• [What you will do]: All lines holding the word "every" should be located in the records and copied.

• [Data supplied]:
+-------+
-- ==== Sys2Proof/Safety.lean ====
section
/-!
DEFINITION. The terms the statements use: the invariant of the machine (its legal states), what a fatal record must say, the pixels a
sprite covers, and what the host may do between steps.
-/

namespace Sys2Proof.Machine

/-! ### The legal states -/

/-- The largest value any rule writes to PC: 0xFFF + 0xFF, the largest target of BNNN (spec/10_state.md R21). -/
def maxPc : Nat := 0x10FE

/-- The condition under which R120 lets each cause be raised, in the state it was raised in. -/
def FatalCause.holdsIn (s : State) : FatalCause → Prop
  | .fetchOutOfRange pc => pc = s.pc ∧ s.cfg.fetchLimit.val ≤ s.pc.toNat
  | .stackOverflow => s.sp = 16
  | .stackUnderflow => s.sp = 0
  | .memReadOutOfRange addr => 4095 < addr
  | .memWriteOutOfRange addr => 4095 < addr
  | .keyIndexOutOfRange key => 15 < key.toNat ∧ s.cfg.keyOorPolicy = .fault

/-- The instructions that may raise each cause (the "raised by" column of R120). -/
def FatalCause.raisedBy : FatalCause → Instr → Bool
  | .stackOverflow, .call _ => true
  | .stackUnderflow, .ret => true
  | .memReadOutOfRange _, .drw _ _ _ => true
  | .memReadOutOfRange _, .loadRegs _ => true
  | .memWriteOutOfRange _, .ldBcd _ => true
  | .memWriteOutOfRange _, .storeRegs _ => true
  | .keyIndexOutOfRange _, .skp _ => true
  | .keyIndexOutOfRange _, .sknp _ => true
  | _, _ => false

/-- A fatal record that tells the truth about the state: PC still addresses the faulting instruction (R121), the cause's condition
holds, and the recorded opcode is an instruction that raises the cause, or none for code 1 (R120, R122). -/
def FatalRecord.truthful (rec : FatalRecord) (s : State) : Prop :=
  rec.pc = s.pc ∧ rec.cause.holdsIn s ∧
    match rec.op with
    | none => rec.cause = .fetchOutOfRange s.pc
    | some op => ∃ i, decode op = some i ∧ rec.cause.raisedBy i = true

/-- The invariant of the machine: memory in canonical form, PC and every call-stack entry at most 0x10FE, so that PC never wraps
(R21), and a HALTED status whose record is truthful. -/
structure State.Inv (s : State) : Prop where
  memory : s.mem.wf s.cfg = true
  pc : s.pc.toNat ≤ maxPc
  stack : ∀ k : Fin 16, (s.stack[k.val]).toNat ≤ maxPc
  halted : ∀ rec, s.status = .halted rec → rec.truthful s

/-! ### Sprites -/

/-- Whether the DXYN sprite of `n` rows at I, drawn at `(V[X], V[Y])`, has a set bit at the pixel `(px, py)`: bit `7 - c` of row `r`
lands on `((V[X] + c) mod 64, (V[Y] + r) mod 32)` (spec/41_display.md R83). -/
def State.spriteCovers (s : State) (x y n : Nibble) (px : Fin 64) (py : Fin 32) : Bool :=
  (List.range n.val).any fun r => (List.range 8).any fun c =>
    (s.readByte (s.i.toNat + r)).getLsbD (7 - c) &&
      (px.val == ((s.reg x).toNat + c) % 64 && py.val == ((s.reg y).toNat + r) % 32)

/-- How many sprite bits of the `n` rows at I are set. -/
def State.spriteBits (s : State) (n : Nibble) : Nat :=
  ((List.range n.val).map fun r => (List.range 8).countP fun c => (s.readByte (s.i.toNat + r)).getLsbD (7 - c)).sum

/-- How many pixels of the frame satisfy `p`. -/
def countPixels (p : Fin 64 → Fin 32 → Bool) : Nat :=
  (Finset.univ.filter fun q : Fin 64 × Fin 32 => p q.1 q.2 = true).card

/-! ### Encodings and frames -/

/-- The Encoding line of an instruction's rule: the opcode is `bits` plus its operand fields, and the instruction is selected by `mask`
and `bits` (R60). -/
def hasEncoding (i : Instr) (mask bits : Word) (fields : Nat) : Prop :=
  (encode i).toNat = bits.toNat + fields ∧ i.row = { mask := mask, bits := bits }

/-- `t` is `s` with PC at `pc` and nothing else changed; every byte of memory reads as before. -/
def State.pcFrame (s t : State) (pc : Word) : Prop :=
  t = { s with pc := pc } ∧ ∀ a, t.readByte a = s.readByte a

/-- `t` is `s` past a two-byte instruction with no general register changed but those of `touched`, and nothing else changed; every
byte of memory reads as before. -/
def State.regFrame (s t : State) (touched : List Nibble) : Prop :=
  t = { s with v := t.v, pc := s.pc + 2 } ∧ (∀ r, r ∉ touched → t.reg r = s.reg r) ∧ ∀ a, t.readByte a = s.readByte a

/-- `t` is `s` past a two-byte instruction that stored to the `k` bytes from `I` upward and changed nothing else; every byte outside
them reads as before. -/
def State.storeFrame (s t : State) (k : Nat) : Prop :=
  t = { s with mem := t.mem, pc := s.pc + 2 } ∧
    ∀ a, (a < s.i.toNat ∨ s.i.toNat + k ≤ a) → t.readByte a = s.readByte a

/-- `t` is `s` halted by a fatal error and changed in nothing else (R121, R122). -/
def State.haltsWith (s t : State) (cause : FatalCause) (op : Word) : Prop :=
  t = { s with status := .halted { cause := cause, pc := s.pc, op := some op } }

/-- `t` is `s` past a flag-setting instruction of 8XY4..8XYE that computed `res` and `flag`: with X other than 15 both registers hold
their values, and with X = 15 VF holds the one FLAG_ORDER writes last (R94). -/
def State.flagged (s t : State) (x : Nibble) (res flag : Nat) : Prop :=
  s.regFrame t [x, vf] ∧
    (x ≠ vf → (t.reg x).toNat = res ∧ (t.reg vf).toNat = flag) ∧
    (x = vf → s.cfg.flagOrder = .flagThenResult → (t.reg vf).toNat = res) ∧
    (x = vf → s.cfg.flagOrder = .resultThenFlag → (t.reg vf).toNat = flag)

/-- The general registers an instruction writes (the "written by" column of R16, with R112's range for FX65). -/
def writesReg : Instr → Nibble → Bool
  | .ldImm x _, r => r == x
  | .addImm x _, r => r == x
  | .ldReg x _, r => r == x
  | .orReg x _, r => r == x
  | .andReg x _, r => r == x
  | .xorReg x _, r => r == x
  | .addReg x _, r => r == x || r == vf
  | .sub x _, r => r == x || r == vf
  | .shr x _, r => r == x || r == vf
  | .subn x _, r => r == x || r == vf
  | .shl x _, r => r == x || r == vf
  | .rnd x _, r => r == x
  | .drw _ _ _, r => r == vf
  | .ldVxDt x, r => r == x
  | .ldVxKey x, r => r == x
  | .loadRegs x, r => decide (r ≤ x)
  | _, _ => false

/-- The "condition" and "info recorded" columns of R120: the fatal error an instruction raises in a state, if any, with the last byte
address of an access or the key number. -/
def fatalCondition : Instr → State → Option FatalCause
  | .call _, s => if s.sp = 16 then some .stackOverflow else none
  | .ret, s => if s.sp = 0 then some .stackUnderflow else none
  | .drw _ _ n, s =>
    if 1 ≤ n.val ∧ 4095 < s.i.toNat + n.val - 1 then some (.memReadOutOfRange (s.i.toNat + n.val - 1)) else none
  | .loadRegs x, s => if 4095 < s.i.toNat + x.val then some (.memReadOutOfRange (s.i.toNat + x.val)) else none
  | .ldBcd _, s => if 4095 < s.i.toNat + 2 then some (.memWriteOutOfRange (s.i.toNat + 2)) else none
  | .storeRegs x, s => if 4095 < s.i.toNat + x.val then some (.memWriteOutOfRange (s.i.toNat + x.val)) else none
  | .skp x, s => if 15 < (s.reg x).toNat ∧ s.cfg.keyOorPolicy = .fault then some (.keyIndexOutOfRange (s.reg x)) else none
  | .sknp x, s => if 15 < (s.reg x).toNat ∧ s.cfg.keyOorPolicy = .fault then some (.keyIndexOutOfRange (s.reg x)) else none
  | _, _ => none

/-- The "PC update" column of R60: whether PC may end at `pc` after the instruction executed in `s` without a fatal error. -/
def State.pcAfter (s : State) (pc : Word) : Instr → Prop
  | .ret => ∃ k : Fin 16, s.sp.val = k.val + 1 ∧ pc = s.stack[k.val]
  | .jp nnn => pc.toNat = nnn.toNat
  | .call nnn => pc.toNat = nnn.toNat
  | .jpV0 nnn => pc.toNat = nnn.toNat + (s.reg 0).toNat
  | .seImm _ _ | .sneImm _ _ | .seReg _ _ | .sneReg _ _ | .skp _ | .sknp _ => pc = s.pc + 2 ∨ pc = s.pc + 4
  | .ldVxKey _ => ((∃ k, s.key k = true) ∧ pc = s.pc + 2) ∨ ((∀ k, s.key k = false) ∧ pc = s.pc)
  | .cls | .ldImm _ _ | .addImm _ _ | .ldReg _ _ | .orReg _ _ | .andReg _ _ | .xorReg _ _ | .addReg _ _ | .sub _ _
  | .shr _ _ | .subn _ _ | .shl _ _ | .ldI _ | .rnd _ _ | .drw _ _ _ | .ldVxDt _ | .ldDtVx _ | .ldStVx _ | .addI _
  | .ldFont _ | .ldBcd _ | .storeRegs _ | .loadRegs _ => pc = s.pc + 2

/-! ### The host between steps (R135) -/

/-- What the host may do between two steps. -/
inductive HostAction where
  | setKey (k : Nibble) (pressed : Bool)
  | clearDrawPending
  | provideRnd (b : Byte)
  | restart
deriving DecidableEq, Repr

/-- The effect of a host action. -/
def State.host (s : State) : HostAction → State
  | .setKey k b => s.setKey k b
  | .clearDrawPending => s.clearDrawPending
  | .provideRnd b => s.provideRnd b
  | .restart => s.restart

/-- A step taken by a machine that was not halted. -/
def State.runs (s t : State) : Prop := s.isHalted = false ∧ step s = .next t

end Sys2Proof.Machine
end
+-------+
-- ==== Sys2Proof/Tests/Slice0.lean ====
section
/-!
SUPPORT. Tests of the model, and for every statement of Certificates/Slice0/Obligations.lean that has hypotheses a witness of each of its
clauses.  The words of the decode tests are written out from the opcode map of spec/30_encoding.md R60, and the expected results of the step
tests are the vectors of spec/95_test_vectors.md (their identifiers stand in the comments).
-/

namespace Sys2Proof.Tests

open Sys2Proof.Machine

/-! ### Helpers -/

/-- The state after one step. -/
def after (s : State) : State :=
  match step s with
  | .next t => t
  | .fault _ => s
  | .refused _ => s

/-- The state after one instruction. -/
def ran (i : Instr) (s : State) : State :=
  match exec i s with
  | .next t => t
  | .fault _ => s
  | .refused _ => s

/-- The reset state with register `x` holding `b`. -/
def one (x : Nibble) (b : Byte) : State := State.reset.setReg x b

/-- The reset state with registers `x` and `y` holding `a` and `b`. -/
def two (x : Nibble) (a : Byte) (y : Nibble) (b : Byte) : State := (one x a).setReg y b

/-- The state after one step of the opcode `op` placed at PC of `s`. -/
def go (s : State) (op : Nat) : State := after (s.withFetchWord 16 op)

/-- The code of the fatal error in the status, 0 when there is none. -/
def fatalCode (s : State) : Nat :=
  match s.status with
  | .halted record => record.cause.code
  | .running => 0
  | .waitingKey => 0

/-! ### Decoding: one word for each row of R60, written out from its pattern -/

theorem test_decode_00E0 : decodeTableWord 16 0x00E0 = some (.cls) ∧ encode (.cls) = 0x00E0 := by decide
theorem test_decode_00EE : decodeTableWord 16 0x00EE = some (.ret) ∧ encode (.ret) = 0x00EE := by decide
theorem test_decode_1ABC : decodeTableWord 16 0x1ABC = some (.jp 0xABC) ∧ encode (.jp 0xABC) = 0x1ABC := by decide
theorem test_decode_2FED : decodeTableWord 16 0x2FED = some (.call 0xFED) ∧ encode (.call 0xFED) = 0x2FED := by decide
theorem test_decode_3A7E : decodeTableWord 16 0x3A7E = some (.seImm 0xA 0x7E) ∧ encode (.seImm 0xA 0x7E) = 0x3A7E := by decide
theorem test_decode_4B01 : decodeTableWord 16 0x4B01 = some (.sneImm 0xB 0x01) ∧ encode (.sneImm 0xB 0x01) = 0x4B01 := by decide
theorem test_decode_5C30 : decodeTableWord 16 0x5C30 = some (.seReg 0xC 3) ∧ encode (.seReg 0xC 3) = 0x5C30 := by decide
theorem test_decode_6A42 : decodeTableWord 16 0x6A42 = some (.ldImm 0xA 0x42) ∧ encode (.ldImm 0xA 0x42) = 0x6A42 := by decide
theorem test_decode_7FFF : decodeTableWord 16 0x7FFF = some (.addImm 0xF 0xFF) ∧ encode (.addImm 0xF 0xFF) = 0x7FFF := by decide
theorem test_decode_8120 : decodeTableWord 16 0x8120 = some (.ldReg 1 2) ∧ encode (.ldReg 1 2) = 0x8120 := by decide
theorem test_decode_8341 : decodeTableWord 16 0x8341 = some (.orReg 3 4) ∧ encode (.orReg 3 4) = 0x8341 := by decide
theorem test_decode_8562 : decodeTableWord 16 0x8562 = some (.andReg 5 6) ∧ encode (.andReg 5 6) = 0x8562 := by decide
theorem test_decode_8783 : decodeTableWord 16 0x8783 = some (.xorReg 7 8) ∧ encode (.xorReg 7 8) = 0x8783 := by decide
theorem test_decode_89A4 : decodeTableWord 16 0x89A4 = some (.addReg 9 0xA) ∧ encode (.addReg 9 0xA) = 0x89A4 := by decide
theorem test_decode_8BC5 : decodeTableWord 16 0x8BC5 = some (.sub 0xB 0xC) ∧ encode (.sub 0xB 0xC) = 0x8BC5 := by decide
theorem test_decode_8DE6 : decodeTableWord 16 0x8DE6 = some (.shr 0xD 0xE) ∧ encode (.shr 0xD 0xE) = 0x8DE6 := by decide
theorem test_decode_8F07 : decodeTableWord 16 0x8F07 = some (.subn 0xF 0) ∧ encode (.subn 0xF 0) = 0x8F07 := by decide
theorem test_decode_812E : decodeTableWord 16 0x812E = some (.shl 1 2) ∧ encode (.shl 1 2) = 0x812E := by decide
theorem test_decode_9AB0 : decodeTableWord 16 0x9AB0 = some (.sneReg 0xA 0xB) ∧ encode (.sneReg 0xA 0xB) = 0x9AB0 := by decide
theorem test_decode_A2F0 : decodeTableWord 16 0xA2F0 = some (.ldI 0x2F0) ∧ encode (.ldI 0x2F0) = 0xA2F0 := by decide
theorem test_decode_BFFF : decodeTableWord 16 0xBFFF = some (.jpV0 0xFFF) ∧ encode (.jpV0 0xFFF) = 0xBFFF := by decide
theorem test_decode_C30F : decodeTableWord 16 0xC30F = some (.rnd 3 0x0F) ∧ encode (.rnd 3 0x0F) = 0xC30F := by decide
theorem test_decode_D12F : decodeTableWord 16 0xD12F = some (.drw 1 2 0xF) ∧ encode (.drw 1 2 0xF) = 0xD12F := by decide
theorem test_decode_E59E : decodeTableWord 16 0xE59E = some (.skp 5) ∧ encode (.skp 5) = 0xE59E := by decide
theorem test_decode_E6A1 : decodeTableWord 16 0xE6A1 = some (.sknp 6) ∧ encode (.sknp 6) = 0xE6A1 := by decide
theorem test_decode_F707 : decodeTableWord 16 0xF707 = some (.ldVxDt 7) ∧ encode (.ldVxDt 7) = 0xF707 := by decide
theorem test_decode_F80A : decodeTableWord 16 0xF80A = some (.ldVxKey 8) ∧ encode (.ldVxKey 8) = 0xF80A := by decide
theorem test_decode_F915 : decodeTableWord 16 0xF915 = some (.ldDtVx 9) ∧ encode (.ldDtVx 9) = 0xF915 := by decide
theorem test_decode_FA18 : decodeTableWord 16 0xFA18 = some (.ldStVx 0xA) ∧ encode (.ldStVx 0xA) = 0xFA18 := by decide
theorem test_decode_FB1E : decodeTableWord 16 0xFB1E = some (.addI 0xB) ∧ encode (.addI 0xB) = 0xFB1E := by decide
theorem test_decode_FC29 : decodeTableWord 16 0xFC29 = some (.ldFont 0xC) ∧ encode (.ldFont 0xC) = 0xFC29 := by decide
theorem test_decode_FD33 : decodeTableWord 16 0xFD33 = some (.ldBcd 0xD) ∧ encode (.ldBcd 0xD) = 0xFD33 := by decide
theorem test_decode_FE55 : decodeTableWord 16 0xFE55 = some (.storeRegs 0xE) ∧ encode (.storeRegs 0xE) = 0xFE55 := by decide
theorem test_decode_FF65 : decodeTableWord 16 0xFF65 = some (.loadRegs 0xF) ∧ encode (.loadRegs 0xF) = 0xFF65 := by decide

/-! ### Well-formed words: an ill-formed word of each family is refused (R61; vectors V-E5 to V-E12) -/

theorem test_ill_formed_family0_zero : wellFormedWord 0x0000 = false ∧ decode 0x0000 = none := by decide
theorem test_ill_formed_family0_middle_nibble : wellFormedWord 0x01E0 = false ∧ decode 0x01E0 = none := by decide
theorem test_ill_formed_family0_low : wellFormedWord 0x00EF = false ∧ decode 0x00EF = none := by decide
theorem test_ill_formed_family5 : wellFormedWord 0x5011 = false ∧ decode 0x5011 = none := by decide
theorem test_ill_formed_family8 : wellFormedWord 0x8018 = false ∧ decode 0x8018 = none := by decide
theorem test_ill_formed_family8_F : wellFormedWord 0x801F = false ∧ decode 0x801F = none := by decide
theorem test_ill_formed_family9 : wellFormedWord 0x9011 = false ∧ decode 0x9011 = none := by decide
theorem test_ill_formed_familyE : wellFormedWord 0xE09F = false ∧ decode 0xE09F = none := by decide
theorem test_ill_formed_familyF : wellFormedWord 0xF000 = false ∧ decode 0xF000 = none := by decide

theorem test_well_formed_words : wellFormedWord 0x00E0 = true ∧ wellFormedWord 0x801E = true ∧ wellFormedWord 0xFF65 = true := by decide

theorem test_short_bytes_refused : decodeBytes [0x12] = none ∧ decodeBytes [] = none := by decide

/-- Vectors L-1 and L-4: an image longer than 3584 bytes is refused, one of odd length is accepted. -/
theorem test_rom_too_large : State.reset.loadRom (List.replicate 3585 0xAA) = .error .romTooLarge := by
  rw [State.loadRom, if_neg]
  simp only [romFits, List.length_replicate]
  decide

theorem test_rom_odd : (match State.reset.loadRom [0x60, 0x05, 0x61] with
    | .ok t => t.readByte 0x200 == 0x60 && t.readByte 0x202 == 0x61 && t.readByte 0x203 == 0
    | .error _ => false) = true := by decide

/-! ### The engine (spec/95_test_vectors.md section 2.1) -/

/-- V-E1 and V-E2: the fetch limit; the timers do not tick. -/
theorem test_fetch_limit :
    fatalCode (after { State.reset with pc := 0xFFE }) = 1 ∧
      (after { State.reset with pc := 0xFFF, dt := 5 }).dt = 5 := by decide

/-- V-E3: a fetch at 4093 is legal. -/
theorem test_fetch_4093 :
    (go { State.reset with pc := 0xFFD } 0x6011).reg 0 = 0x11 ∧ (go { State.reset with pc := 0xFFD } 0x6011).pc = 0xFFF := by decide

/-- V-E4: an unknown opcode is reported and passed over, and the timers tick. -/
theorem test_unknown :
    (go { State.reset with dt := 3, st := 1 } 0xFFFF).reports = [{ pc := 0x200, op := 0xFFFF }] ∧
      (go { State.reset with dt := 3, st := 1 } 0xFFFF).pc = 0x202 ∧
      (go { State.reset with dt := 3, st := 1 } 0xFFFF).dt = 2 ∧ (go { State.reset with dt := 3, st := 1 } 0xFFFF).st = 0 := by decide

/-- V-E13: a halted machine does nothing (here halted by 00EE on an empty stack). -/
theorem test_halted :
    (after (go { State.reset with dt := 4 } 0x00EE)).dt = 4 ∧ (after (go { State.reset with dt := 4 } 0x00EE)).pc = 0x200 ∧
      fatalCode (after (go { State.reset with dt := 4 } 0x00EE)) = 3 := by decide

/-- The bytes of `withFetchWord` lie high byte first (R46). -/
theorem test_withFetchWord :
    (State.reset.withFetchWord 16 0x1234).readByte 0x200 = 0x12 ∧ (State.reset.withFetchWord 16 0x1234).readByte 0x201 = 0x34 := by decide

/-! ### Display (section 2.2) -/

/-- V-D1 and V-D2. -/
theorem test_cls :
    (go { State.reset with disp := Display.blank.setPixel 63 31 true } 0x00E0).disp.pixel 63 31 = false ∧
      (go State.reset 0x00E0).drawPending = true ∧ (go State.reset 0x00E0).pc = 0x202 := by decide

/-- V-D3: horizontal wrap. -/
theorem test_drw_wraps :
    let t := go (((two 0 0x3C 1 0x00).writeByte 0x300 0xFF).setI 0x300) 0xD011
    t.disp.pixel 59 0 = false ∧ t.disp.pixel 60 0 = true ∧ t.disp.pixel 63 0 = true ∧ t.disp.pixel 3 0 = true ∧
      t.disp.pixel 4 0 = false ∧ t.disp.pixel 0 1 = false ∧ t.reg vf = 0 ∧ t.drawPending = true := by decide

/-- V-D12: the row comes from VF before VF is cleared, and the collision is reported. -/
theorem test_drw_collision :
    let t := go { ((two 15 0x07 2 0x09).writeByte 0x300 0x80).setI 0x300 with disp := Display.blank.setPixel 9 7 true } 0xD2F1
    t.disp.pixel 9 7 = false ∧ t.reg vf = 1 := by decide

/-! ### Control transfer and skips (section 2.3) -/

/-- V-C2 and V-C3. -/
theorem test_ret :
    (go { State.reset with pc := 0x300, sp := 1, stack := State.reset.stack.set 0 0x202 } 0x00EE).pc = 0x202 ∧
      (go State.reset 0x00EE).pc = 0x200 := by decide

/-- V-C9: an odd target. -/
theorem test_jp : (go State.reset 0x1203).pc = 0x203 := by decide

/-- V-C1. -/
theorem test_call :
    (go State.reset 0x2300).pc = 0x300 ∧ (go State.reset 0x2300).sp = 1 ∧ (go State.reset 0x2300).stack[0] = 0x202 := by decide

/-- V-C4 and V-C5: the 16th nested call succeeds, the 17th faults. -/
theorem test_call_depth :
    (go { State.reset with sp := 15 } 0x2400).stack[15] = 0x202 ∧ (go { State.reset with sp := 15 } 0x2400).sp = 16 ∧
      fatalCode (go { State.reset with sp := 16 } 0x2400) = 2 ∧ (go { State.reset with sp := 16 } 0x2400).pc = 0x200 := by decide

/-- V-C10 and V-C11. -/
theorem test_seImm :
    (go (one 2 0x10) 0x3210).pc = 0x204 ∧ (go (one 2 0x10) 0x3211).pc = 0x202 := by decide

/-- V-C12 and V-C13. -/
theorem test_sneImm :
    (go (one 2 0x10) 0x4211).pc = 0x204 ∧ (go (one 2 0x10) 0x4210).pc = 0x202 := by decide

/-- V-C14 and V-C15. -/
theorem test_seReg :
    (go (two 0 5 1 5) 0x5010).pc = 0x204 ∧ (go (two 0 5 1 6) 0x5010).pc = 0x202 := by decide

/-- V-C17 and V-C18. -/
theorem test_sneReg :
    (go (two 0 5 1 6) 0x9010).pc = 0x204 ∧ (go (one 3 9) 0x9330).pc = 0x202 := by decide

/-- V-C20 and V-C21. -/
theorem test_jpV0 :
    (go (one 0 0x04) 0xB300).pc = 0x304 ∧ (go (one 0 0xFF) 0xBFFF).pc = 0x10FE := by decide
+-------+
• [Response to the task]:
/-- The invariant of the machine: memory in canonical form, PC and every call-stack entry at most 0x10FE, so that PC never wraps
/-- `t` is `s` with PC at `pc` and nothing else changed; every byte of memory reads as before. -/
/-- `t` is `s` past a two-byte instruction with no general register changed but those of `touched`, and nothing else changed; every
/-- `t` is `s` past a two-byte instruction that stored to the `k` bytes from `I` upward and changed nothing else; every byte outside
SUPPORT. Tests of the model, and for every statement of Certificates/Slice0/Obligations.lean that has hypotheses a witness of each of its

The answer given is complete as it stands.